/-- A parked lane. -/
theorem State.parkLanes_lane (ho : s.ordered = true) (hs : List.Sublist ls s.cur.lanes) {l : Nat} (hl : l ∈ ls) :
    (s.parkLanes f ls).lane l = (s.lane l).toParked := by
  refine ((State.parkLanes_acts _).fold_lane_of_ordered (State.parkSlot_laneKey ho)
    (State.updSlot_ordered s _ ho (fun _ => rfl)) hs hl).trans (congrArg Thread.toParked ?_)
  exact congrArg s.thread (congrFun (State.parkSlot_laneKey ho) l)

/-- Another lane of the group. -/
theorem State.parkLanes_lane_other (ho : s.ordered = true) (hs : List.Sublist ls s.cur.lanes) {l : Nat} (hl : l ∈ s.cur.lanes)
    (hn : l ∉ ls) : (s.parkLanes f ls).lane l = s.lane l := by
  refine ((State.parkLanes_acts _).fold_lane_other (State.parkSlot_laneKey ho)
    (State.updSlot_ordered s _ ho (fun _ => rfl)) hs hl hn).trans ?_
  exact congrArg s.thread (congrFun (State.parkSlot_laneKey ho) l)

/-- Any other thread. -/
theorem State.parkLanes_thread (ho : s.ordered = true) {k : Nat} (hk : k ∉ ls.map s.laneKey) :
    (s.parkLanes f ls).thread k = s.thread k :=
  (State.parkLanes_acts _).fold_thread_other (State.parkSlot_laneKey ho) ls k hk

/-- What `parkAll` leaves of lanes, threads, the issuing slot and the rest of the machine. -/
structure State.ParkedIn (s t : State) (ls : List Nat) (f : Flt) : Prop where
  lane : ∀ l ∈ ls, t.lane l = { s.lane l with status := .parked, wait := .none }
  other : ∀ l ∈ s.cur.lanes, l ∉ ls → t.lane l = { s.lane l with pc := s.cur.nextPC }
  thread : ∀ k, k ∉ s.cur.lanes.map s.laneKey → t.thread k = s.thread k
  slot : t.curSlot = s.parkSlot f ls s.curSlot
  rest : ∃ full, t = { s.updCore s.cur.core (·.join full (s.parkRec f ls)) with threads := t.threads, slots := t.slots }

theorem State.parkAll_parked (ho : s.ordered = true) (hn : ls ≠ []) (hs : List.Sublist ls s.cur.lanes) (hf : f.Recorded)
    (hm : s.onMgmt = false) : s.ParkedIn (s.parkAll ls f) ls f := by
  rw [State.parkAll_eq hf hn hm]
  have hk := State.parkLanes_laneKey (f := f) (ls := ls) ho
  have hr := State.parkLanes_rest (f := f) (ls := ls) ho
  have hop := State.parkLanes_ordered (f := f) (ls := ls) ho
  have hl := fun {l} (h : l ∈ ls) => State.parkLanes_lane (f := f) ho hs h
  have hl' := fun {l} (h : l ∈ s.cur.lanes) (h' : l ∉ ls) => State.parkLanes_lane_other (f := f) ho hs h h'
  have ht := fun {k} (h : k ∉ ls.map s.laneKey) => State.parkLanes_thread (f := f) (ls := ls) ho h
  have hc : (s.updSlot s.cur.slotKey (s.parkSlot f ls)).curSlot = s.parkSlot f ls s.curSlot :=
    State.updSlot_curSlot s _ (State.ordered_slot ho)
  generalize s.parkLanes f ls = a at *
  obtain ⟨T, rfl⟩ : ∃ T, a = { s.updSlot s.cur.slotKey (s.parkSlot f ls) with threads := T } := ⟨_, hr⟩
  clear hr
  -- the record touches neither threads nor slots
  generalize ha : { s.updSlot s.cur.slotKey (s.parkSlot f ls) with threads := T } = a at *
  have hP := State.sendLanes_acts s.laneKey s.cur.nextPC
  have hkj : (a.joinTrap s.cur.core (s.parkRec f ls)).laneKey = s.laneKey := hk
  have hoj : (a.joinTrap s.cur.core (s.parkRec f ls)).ordered = true := hop
  have hcur : a.cur = s.cur := by rw [← ha]; rfl
  have hadv : (a.joinTrap s.cur.core (s.parkRec f ls)).advance (s.othersOf ls)
      = (s.othersOf ls).foldl (fun s' l => s'.updLane l (fun t => { t with pc := s.cur.nextPC })) (a.joinTrap s.cur.core (s.parkRec f ls)) := by
    rw [← ha]; rfl
  have hos : List.Sublist (s.othersOf ls) (a.joinTrap s.cur.core (s.parkRec f ls)).cur.lanes := by
    show List.Sublist _ a.cur.lanes
    rw [hcur]; exact List.filter_sublist
  have hmem : ∀ l, l ∈ s.othersOf ls ↔ l ∈ s.cur.lanes ∧ l ∉ ls := by simp [State.othersOf]
  have hrest := hP.fold_rest (s.othersOf ls) _ hkj
  rw [hadv]
  constructor
  case lane =>
    intro l h
    refine (hP.fold_lane_other hkj hoj hos ?_ (fun h' => ((hmem l).mp h').2 h)).trans (hl h)
    show l ∈ a.cur.lanes
    rw [hcur]; exact hs.subset h
  case other =>
    intro l h h'
    refine (hP.fold_lane_of_ordered hkj hoj hos ((hmem l).mpr ⟨h, h'⟩)).trans ?_
    exact congrArg (fun t : Thread => { t with pc := s.cur.nextPC }) (hl' h h')
  case thread =>
    intro k h
    refine (hP.fold_thread_other hkj (s.othersOf ls) k (fun h' => h ((List.filter_sublist.map _).subset h'))).trans ?_
    exact ht (fun h' => h ((hs.map _).subset h'))
  case slot =>
    rw [hrest, ← ha]; exact hc
  case rest =>
    refine ⟨a.queueFull (s.parkRec f ls), ?_⟩
    rw [hrest, ← ha]; rfl

end

/-- Settles O42. -/
theorem exceptionEntry : Obligations.ExceptionEntry := by
  unfold Obligations.ExceptionEntry
  intro s ls f ho hn hs hstop hcode
  refine ⟨fun hm => ?_, fun hm => ?_⟩
  · obtain ⟨hl, hl', ht, hc, hr⟩ := State.parkAll_parked ho hn hs ⟨hstop, hcode⟩ hm
    exact ⟨hl, hl', ht, hc, hr⟩
  · obtain ⟨l, ls, rfl⟩ := List.exists_cons_of_ne_nil hn
    unfold State.parkAll State.park
    simp only [List.map_cons, hm, if_true, List.foldl_cons, List.foldl_map]

/-! ### Returning -/

section
variable {s : State} {h : Word} {b : Found} {skip : Bool}

/-- One lane of a sub-warp resumes. -/
def State.resumeLane (skip : Bool) (dest : PC) (s : State) (k : Nat) : State :=
  if skip then (s.updThread k (Thread.resume skip dest)).dropOps k else s.updThread k (Thread.resume skip dest)

theorem State.resumeLanes_eq (s : State) (sub : Parked) (skip : Bool) :
    s.resumeLanes sub skip = (sub.lanes.map (·.thread)).foldl (State.resumeLane skip sub.dest) s := by
  rw [List.foldl_map]
  rfl

/-- It changes its thread, and the stands' interrupted operations. -/
theorem State.resumeLane_rest (s : State) (dest : PC) (k : Nat) : State.resumeLane skip dest s k
    = { s with threads := (State.resumeLane skip dest s k).threads, stands := (State.resumeLane skip dest s k).stands } := by
  cases skip <;> rfl
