-- ==== Sys2Proof/Machine/Control.lean ====
section
/-!
DEFINITION. The audio-callback boundary AUDIO_BLOCK and the control registers' commands (44 R210-R217).

AUDIO_BLOCK is the one command that is not atomic (00 R22): carrying it out once does its tests and its first sub-step
S0, and carrying it out again, while its block is in progress, does the next sub-step (44 R211).
-/

namespace Sys2Proof.Machine

/-- `DELAY_TABLE_MS[0..5]` (44 R210). -/
def delayTableMs (i : Fin 6) : Int :=
  match i with
  | 0 => 20
  | 1 => 40
  | 2 => 80
  | 3 => 120
  | 4 => 220
  | 5 => 400

/-- The arrays of a block in progress. -/
def Block.arrays (b : Block) : StereoArrays :=
  { inL := b.inL, inR := b.inR, outL := b.outL, outR := b.outR, n := b.n }

/-- The sub-step that follows metering sample `i` of the input (44 R211). -/
def stageAfterIn (n i : Nat) : Side → BlockStage
  | .left => .meterIn i .right
  | .right => if i + 1 < n then .meterIn (i + 1) .left else .process

/-- The sub-step that follows metering sample `i` of the output; none when the block is done (44 R211). -/
def stageAfterOut (n i : Nat) : Side → Option BlockStage
  | .left => some (.meterOut i .right)
  | .right => if i + 1 < n then some (.meterOut (i + 1) .left) else none

/-- The peak channel of a side of the input (43 R204). -/
def inputChannel : Side → Fin 4
  | .left => 0
  | .right => 1

/-- The peak channel of a side of the output (43 R204). -/
def outputChannel : Side → Fin 4
  | .left => 2
  | .right => 3

/-- The base of the input array of a side. -/
def Block.inBase (b : Block) : Side → Nat
  | .left => b.inL
  | .right => b.inR

/-- The base of the output array of a side. -/
def Block.outBase (b : Block) : Side → Nat
  | .left => b.outL
  | .right => b.outR

/-- The sub-step after the block itself, S2: the first output meter, or none when N = 0 (44 R211). -/
def stageAfterProcess (n : Nat) : Option BlockStage := if 0 < n then some (.meterOut 0 .left) else none

/-- Keep the block in progress at its next sub-step, or end it. -/
def State.advanceBlock (s : State) (b : Block) (next : Option BlockStage) : State :=
  { s with block := next.map fun st => { b with stage := st } }

/-- Sub-step S2: the block itself, or nothing while unprepared (44 R211, 42 R181). -/
def State.processBlock (s : State) (b : Block) : Except Cause State :=
  if 0 < s.len then s.stereoBlock b.arrays (delayTableMs b.idx) else .ok s

/-- One sub-step of a block in progress (44 R211). S2 raises UNINIT only where a register is unwritten while LEN > 0,
which no run reaches; the block then ends (log entry 14). -/
def audioSubStep (b : Block) (s : State) : State :=
  match b.stage with
  | .meterIn i side =>
    (s.peakUpdate (inputChannel side) (memRead s.params.byteOrder s.mem (b.inBase side + 4 * i))).advanceBlock b
      (some (stageAfterIn b.n i side))
  | .process =>
    match s.processBlock b with
    | .ok t => t.advanceBlock b (stageAfterProcess b.n)
    | .error c => (s.faultEntry s.active (encode .audioBlock) c).advanceBlock b none
  | .meterOut i side =>
    (s.peakUpdate (outputChannel side) (memRead s.params.byteOrder s.mem (b.outBase side + 4 * i))).advanceBlock b
      (stageAfterOut b.n i side)

/-- The first sub-step after S0: the first input meter, or S2 when N = 0 (44 R211). -/
def firstStage (n : Nat) : BlockStage := if 0 < n then .meterIn 0 .left else .process

/-- AUDIO_BLOCK's tests and sub-step S0, the snapshot of DELAY_INDEX (44 R211, 20 R85). -/
def audioStart (s : State) : Except Cause State := do
  let a ← s.stereoArgs
  let idx ← written s.delayIndex
  .ok { s with
    block := some { inL := a.inL, inR := a.inR, outL := a.outL, outR := a.outR, n := a.n, idx := idx
                    stage := firstStage a.n } }

/-- AUDIO_BLOCK (44 R211): its start, or on P0 the next sub-step of the block in progress. A block once started is
carried through whatever STATUS says meanwhile (60 R239). -/
def execAudioBlock (s : State) : Host.Outcome State Fault Refusal :=
  match s.active, s.block with
  | .p0, some b => .next (audioSubStep b s)
  | .p0, none => runCommand .audioBlock s (audioStart s)
  | .p1, _ => runCommand .audioBlock s (audioStart s)

/-- The delay index an operand names, for the values 0..5 (44 R212). -/
def delayIndexOf (v : Int) : Option (Fin 6) :=
  if 0 ≤ v ∧ v ≤ 5 then some (Fin.ofNat 6 v.toNat) else none

/-- DIDX_WRITE's own tests and effect (44 R212). -/
def didxWrite (s : State) : Except Cause State := do
  let v ← s.argI32 0
  match delayIndexOf v with
  | none => .error .precondition
  | some i => .ok { s with delayIndex := some i }

/-- DIDX_WRITE (44 R212). -/
def execDidxWrite (s : State) : Host.Outcome State Fault Refusal := runCommand .didxWrite s (didxWrite s)

/-- DIDX_READ's own test and effect (44 R213). -/
def didxRead (s : State) : Except Cause State := do
  let i ← written s.delayIndex
  .ok (s.setRes0 (resI32 (i.val : Int)))

/-- DIDX_READ (44 R213). -/
def execDidxRead (s : State) : Host.Outcome State Fault Refusal := runCommand .didxRead s (didxRead s)

/-- STATUS_READ (44 R214). -/
def execStatusRead (s : State) : Host.Outcome State Fault Refusal :=
  runCommand .statusRead s (.ok (s.setRes0 (s.statusWord.setWidth 64)))

/-- TESTCTL_WRITE's own tests and effect (44 R215): the value is ARG0[31:0], and bits 31:1 must be 0. -/
def testctlWrite (s : State) : Except Cause State := do
  let v ← s.argF32 0
  if v.extractLsb' 1 31 ≠ 0#31 then .error .precondition
  else .ok { s with testctl := v }

/-- TESTCTL_WRITE (44 R215). -/
def execTestctlWrite (s : State) : Host.Outcome State Fault Refusal := runCommand .testctlWrite s (testctlWrite s)

end Sys2Proof.Machine
end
+-------+
» ABOUT THIS EXERCISE
Copy each line of the records above that carries the word "List".

» RESPONSE
theorem State.parkLanes_lane (ho : s.ordered = true) (hs : List.Sublist ls s.cur.lanes) {l : Nat} (hl : l ∈ ls) :
theorem State.parkLanes_lane_other (ho : s.ordered = true) (hs : List.Sublist ls s.cur.lanes) {l : Nat} (hl : l ∈ s.cur.lanes)
structure State.ParkedIn (s t : State) (ls : List Nat) (f : Flt) : Prop where
theorem State.parkAll_parked (ho : s.ordered = true) (hn : ls ≠ []) (hs : List.Sublist ls s.cur.lanes) (hf : f.Recorded)
  have hos : List.Sublist (s.othersOf ls) (a.joinTrap s.cur.core (s.parkRec f ls)).cur.lanes := by
    show List.Sublist _ a.cur.lanes
    rw [hcur]; exact List.filter_sublist
    refine (hP.fold_thread_other hkj (s.othersOf ls) k (fun h' => h ((List.filter_sublist.map _).subset h'))).trans ?_
  · obtain ⟨l, ls, rfl⟩ := List.exists_cons_of_ne_nil hn
    simp only [List.map_cons, hm, if_true, List.foldl_cons, List.foldl_map]
  rw [List.foldl_map]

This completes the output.